What is needed: Please work out how many lines include the word "bufSlice" in the entries, and reply with only the count.

Information:
/-- Go on to the next entry while this one's writes are in flight. -/
def launchCal (s : State) (u : UnitRef) : State :=
  updCal s u fun r => { r with pc := r.pc + 1, halt := .running, late := false, inFlight := r.inFlight ++ [r.pc] }

/-- The writes of an entry are complete. -/
def landCal (s : State) (u : UnitRef) (entry : Nat) : State :=
  updCal s u fun r => { r with inFlight := r.inFlight.filter (· != entry) }

/-! The trace port (R550) -/

/-- The unit field of a trace record, and the stand the unit is bound in. -/
def traceUnit (j : Job) (c : CalDef) : Nat × Option Nat :=
  let p := fun (st g cp ch : Nat) => c.kind * 2 ^ 20 + st * 2 ^ 15 + g * 2 ^ 13 + cp * 2 ^ 11 + ch * 2 ^ 7
  if c.kind = 0 then let k := j.copseOf c.index; (p (k / 16) (k / 4 % 4) (k % 4) 0, some (k / 16))
  else if c.kind = 1 ∨ c.kind = 2 then let g := j.gladeOf c.glade; (p (g / 4) (g % 4) 0 0, some (g / 4))
  else if c.kind = 3 then let r := j.chanOf c.index; (p (r / 16) 0 0 (r % 16), some (r / 16))
  else (p 0 0 0 0, none)

/-- Put a record into the trace buffer, after the record of those lost before it (R550). -/
def tracePush (s : State) (r : TraceRec) : State :=
  let t := s.trace
  if t.buf.length ≥ 4096 then
    bump { s with trace := { t with lostNow := t.lostNow + 1, count := t.count + 1 } } Reg.TRC_LOST 1
  else
    let loss : List TraceRec := if t.lostNow = 0 then []
      else [{ stamp := s.tb, unit := 0, entry := min t.lostNow 0xFFFFFF, cls := 0xF, kind := 0, partition := 0 }]
    { s with trace := { t with buf := t.buf ++ loss ++ [r], lostNow := 0, count := t.count + 1 + loss.length } }

/-- Trace an entry where the selection and the filter cover it: kind 0 begin, 1 end, 2 halt, 3 resume (R550, R551). -/
def traceEntry (s : State) (u : UnitRef) (idx kind : Nat) : State :=
  match getJob s u.job with
  | none => s
  | some j =>
    match jobAlm s j with
    | none => s
    | some a =>
      match a.cals[u.cal]? with
      | none => s
      | some c =>
        let cls := entryClass (c.entries.getD idx 0)
        let (unit, st) := traceUnit j c
        let on : Bool := match st with
          | some k => bitOf (getF s Reg.TRC_CFG Fld.TRC_CFG_stands) k
          | none => getF s Reg.TRC_CFG Fld.TRC_CFG_hub == 1
        let w := (regGet s Reg.TRC_FILT).toNat
        if on ∧ bitOf w cls ∧ (!bitOf w 31 ∨ bitsOf w 27 16 = j.partition) then
          tracePush s { stamp := s.tb, unit := unit, entry := idx, cls := cls, kind := kind, partition := j.partition }
        else s

/-- An entry that begins and ends in one row. -/
def traceWhole (s : State) (u : UnitRef) (idx : Nat) : State := traceEntry (traceEntry s u idx 0) u idx 1

/-! Buffers -/

def bufOf (a : Alm) (b : Nat) : Option BufDef := a.bufs[b]?

/-- A range cut at 64 KiB pages: offset, length. The fuel bounds the pages. -/
def cutPages : Nat → Nat → Nat → List (Nat × Nat)
  | 0, _, _ => []
  | fuel + 1, o, n =>
    if n = 0 then [] else
    let k := min n (65536 - o % 65536)
    (o, k) :: cutPages fuel (o + k) (n - k)

def pagesOfRange (o n : Nat) : List (Nat × Nat) := cutPages (n / 65536 + 2) o n

/-- The stack page that holds page pg of a tier-3 buffer: a commons object's, the day's working page, or the committed
one (R145, R182). -/
def bufPage (s : State) (j : Job) (b : BufDef) (pg : Nat) : Option Nat :=
  if b.owner = 4095 ∧ b.kind = 1 then aGet? s.commons.resident pg
  else match aGet? j.work pg with | some p => some p | none => j.pages[pg]?

/-- The key of a buffer's first byte in a tier that is contiguous (R166, R168, R223). -/
def bufBase (s : State) (n : Nat) (j : Job) (b : BufDef) : Nat :=
  if b.tier = 0 then
    let k := j.copseOf b.home
    locCopse k + (if borrowsAt s n k then 4194304 - (getCopse s k).borrowWin * 65536 else 0) + b.offset
  else if b.tier = 1 then locGlade (j.gladeOf b.home) + j.bases.getD b.home 0 + b.offset
  else if b.tier = 2 then locBank (j.gladeOf b.home) b.bank + b.offset
  else locRanger (j.chanOf b.home) + j.rbases.getD b.home 0 + b.offset
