-- ==== Sys2Proof/Machine/Movers.lean ====
section
/-! DEFINITION. The meanings of MOVE, its completion and the prefetch of tier-5 slots (R129, R130, R185 to R195, R351 to
R356). -/

namespace Sys2Proof.Machine

/-- The fields of a MOVE (R129). -/
structure MoveEntry where
  xform : Nat
  ltag : Nat
  sbuf : Nat
  soff : Nat
  dbuf : Nat
  doff : Nat
  len : Nat

def moveFields (e : Nat) : MoveEntry :=
  { xform := fld e 123 122, ltag := fld e 121 106, sbuf := fld e 105 94, soff := 64 * fld e 93 74, dbuf := fld e 73 62,
    doff := 64 * fld e 61 42, len := 64 * (fld e 41 18 + 1) }

/-- A MOVE of the calendar that reads flash is in flight: the entries behind it wait (notes/assumptions/17.md). -/
def flashInFlight (x : Issue) : Bool :=
  x.run.inFlight.any fun i =>
    let e := x.cal.entries.getD i 0
    entryClass e == 4 && (match bufOf x.alm (moveFields e).sbuf with | some b => b.tier == 4 | none => false)

/-- A job may read the buffer: its own, or an input of the commons (R19, R185). -/
def mayRead (j : Job) (b : BufDef) : Bool := b.owner == j.partition || (b.owner == 4095 && (b.kind == 1 || b.tier == 4))

/-- The range read exists: an extent within its length, commons pages that are allocated (R185). -/
def sourceOk (s : State) (b : BufDef) (o len : Nat) : Bool :=
  if b.tier = 4 then (match extentOf s b with | some x => decide (b.offset + o + len ≤ x.length) | none => false)
  else if b.tier = 3 ∧ b.owner = 4095 ∧ b.kind = 1 then
    (pagesOfRange (b.offset + o) len).all fun x => aHas s.commons.resident (x.1 / 65536)
  else true

/-- Copy, compress or decompress (R129, R351). -/
def copyMove (s : State) (n : Nat) (m : MoveEntry) (sb db : BufDef) : State :=
  match getJob s n with
  | none => s
  | some j =>
    if m.xform = 1 then moveCompress s n m.sbuf sb m.soff m.dbuf db m.doff m.len
    else if m.xform = 2 then moveDecompress s n m.sbuf sb m.soff m.dbuf db m.doff m.len
    else if sb.tier = 5 then bufWrite s n m.dbuf db m.doff m.len (slotSlice j m.sbuf m.soff m.len) []
    else bufWrite s n m.dbuf db m.doff m.len (bufSlice s n j m.sbuf sb m.soff m.len) (bufPoison s n j sb m.soff m.len)

/-- A MOVE from an extent pins what it reads: the versions there now, and their resident copies (R189, R192). -/
def pinRead (s : State) (n waiter : Nat) (m : MoveEntry) (sb : BufDef) (x : Extent) : State :=
  match getJob s n with
  | none => s
  | some j =>
    let off := x.offset + sb.offset + m.soff
    let pgs := (List.range ((off + m.len + 65535) / 65536 - off / 65536)).map fun i => extentKey sb.owner (off / 65536 + i)
    let pins := pgs.filter fun k => match aGet? s.mem.resident k with | some c => !c.stale | none => false
    let rd : MoveRead := { waiter := waiter, plain := bufSlice s n j m.sbuf sb m.soff m.len,
                           bad := bufPoison s n j sb m.soff m.len, pins := pins }
    let s1 := updJob s n fun j => { j with reads := j.reads ++ [rd] }
    { s1 with mem := { s1.mem with resident := pins.foldl (fun r k => aUpd r k fun c => { c with pins := c.pins + 1 }) s1.mem.resident } }

/-- The MOVE from an extent ends: the versions it pinned reach the destination, with the lines that parity could not
return marked, and its pins are released. -/
def landRead (s : State) (n waiter : Nat) (m : MoveEntry) (sb db : BufDef) (x : Extent) : State :=
  match getJob s n with
  | none => s
  | some j =>
    match j.reads.find? (·.waiter == waiter) with
    | none => copyMove s n m sb db
    | some rd =>
      let lost := nsPoison s sb.owner (x.offset + sb.offset + m.soff) m.len
      let bad := lost.foldr insertNat rd.bad
      let s1 := if m.xform = 0 then bufWrite s n m.dbuf db m.doff m.len (bad.foldl (fun c l => bZero c l 64) rd.plain) bad
        else copyMove s n m sb db
      let s2 := updJob s1 n fun j => { j with reads := j.reads.filter (·.waiter != waiter) }
      rd.pins.foldl unpinCopy s2

/-- The pages that a glade mover's MOVE reads of the commons are promoted (R191). -/
def promoteRead (s : State) (x : Issue) (m : MoveEntry) (sb : BufDef) : State :=
  if x.cal.kind = 1 ∧ sb.tier = 3 ∧ sb.owner = 4095 ∧ sb.kind = 1 ∧ x.job.partition ≠ 4095 then
    (pagesOfRange (sb.offset + m.soff) m.len).foldl (fun s p =>
      promote s (x.job.gladeOf x.cal.glade) x.job.partition (p.1 / 65536)) s
  else s

/-- A staging destination with a layer tag begins to fill (R149). -/
def beginFill (s : State) (n : Nat) (m : MoveEntry) (db : BufDef) : State :=
  if m.ltag ≠ 0 ∧ db.kind = 4 then
    updJob s n fun j => { j with staging := aPut j.staging m.dbuf { stagingOf j m.dbuf with fill := .filling } }
  else s

/-- A slot the MOVE reads failed its check (R355). -/
def slotFailed (j : Job) (m : MoveEntry) : Bool :=
  (slotsToCheck j m.sbuf m.soff m.len).any fun k => match fetchedSlot j m.sbuf k with | some f => !f.ok | none => false

/-- The slots it reads have all arrived. -/
def slotsHere (j : Job) (m : MoveEntry) : Bool :=
  (slotsToCheck j m.sbuf m.soff m.len).all fun k => (fetchedSlot j m.sbuf k).isSome

/-- Take the slots that a MOVE read from the window of the hub mover (R356). -/
def useSlots (s : State) (n : Nat) (m : MoveEntry) : State :=
  updJob s n fun j =>
    let used := slotsToCheck j m.sbuf m.soff m.len
    { j with prefetched := j.prefetched.filter fun f => !(f.buf == m.sbuf && used.contains f.slot) }

/-- The body of a MOVE whose checks passed. -/
def startMove (s : State) (u : UnitRef) (x : Issue) (m : MoveEntry) (sb db : BufDef) : State :=
  let s1 := beginFill (traceEntry s u x.run.pc 0) u.job m db
  let s2 := touchBuf (touchBuf s1 u.job m.sbuf m.soff m.len x.alm) u.job m.dbuf m.doff m.len x.alm
  if sb.tier = 4 then
    let s3 := match extentOf s sb with
      | some e =>
        let w := moveWaiter u x.run.pc
        accessRange (pinRead s2 u.job w m sb e) 1 w sb.owner (e.offset + sb.offset + m.soff) m.len
      | none => s2
    launchCal s3 u
  else
    let s3 := copyMove (promoteRead s2 x m sb) u.job m sb db
    launchCal (if sb.tier = 5 then useSlots s3 u.job m else s3) u

/-- MOVE: the checks of tags and addresses, then its segments. It waits behind a MOVE of its calendar that reads flash,
and for the tier-5 slots it reads. -/
def issueMove (s : State) (u : UnitRef) : State :=
  match issueOf s u 4 with
  | none => s
  | some x =>
    let m := moveFields x.entry
    let page := calPage x.job x.cal
    match bufOf x.alm m.sbuf, bufOf x.alm m.dbuf with
    | some sb, some db =>
      if flashInFlight x then s
      else if !mayRead x.job sb then tagMismatch s u.job page
      else if !sourceOk s sb m.soff m.len then addressFault s u.job page
      else
        match hardStop s x.job db m.doff m.len with
        | some w => stopWrite s u.job page w
        | none =>
          if sb.tier = 5 ∧ !slotsHere x.job m then s
          else if sb.tier = 5 ∧ slotFailed x.job m then
            dayFault (bump s Reg.ADPT_SEAL_FAIL 1) u.job .sealFail
          else startMove s u x m sb db
    | _, _ => entryFault s u.job page

def execMove (u : UnitRef) (s : State) : Host.Outcome State Fault Refusal := .next (issueMove s u)

/-- The calendar of a job with its definition. -/
def calOf (s : State) (u : UnitRef) : Option (Job × Alm × CalDef × CalRun) :=
  match getJob s u.job with
  | none => none
  | some j =>
    match jobAlm s j with
    | none => none
    | some a => match a.cals[u.cal]?, j.cals[u.cal]? with
      | some c, some r => some (j, a, c, r)
      | _, _ => none

/-- MOVE_COMPLETE: the oldest MOVE in flight has written its last segment; a tagged staging destination becomes full with
its tag (R130). A MOVE from flash takes its bytes once its media accesses have ended. -/
def finishMove (s : State) (u : UnitRef) : State :=
  match calOf s u with
  | none => s
  | some (j, a, c, r) =>
    match r.inFlight.find? fun i => entryClass (c.entries.getD i 0) == 4 with
    | none => s
    | some i =>
      let m := moveFields (c.entries.getD i 0)
      match bufOf a m.sbuf, bufOf a m.dbuf with
      | some sb, some db =>
        if !(accessesOf s 1 (moveWaiter u i)).isEmpty then s
        else
          let s1 := match (if sb.tier = 4 then extentOf s sb else none) with
            | some e =>
              residePages (landRead s u.job (moveWaiter u i) m sb db e) u.job j.partition sb m.soff m.len
            | none => s
          let s2 := if m.ltag ≠ 0 ∧ db.kind = 4 then
              updJob s1 u.job fun j => { j with staging := aPut j.staging m.dbuf ⟨.full, m.ltag⟩ }
            else s1
          landCal (traceEntry s2 u i 1) u i
      | _, _ => s

def execMoveComplete (u : UnitRef) (s : State) : Host.Outcome State Fault Refusal :=
  .next (if engineOn s then finishMove s u else s)

/-! OFFLOAD_SLOT_PREFETCH (R355, R356) -/

/-- A slot of a tier-5 buffer arrives in the hub mover's window, with the outcome of its check. -/
def prefetchSlot (s : State) (n bn slot : Nat) (tagOk : Bool) (plain : List Byte) (seq : Nat) : State :=
  match getJob s n with
  | none => s
  | some j =>
    match aGet? j.slots (slotKey bn slot) with
    | none => s
    | some h =>
      if !j.isBound ∨ j.finished ∨ !h.thisDay ∨ (fetchedSlot j bn slot).isSome
          ∨ j.prefetched.length ≥ getF s Reg.ADPT_OFFLOAD_CFG Fld.ADPT_OFFLOAD_CFG_pf_depth then s
      else updJob s n fun j => { j with
        prefetched := j.prefetched ++ [{ buf := bn, slot := slot, ok := tagOk && seq == h.seq, plain := bOfList plain }] }

def execOffloadSlotPrefetch (job buffer slot : Nat) (tagOk : Bool) (plain : List Byte) (seq : Nat) (s : State) :
    Host.Outcome State Fault Refusal :=
  .next (if engineOn s then prefetchSlot s job buffer slot tagOk plain seq else s)

end Sys2Proof.Machine
end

Answer box: 2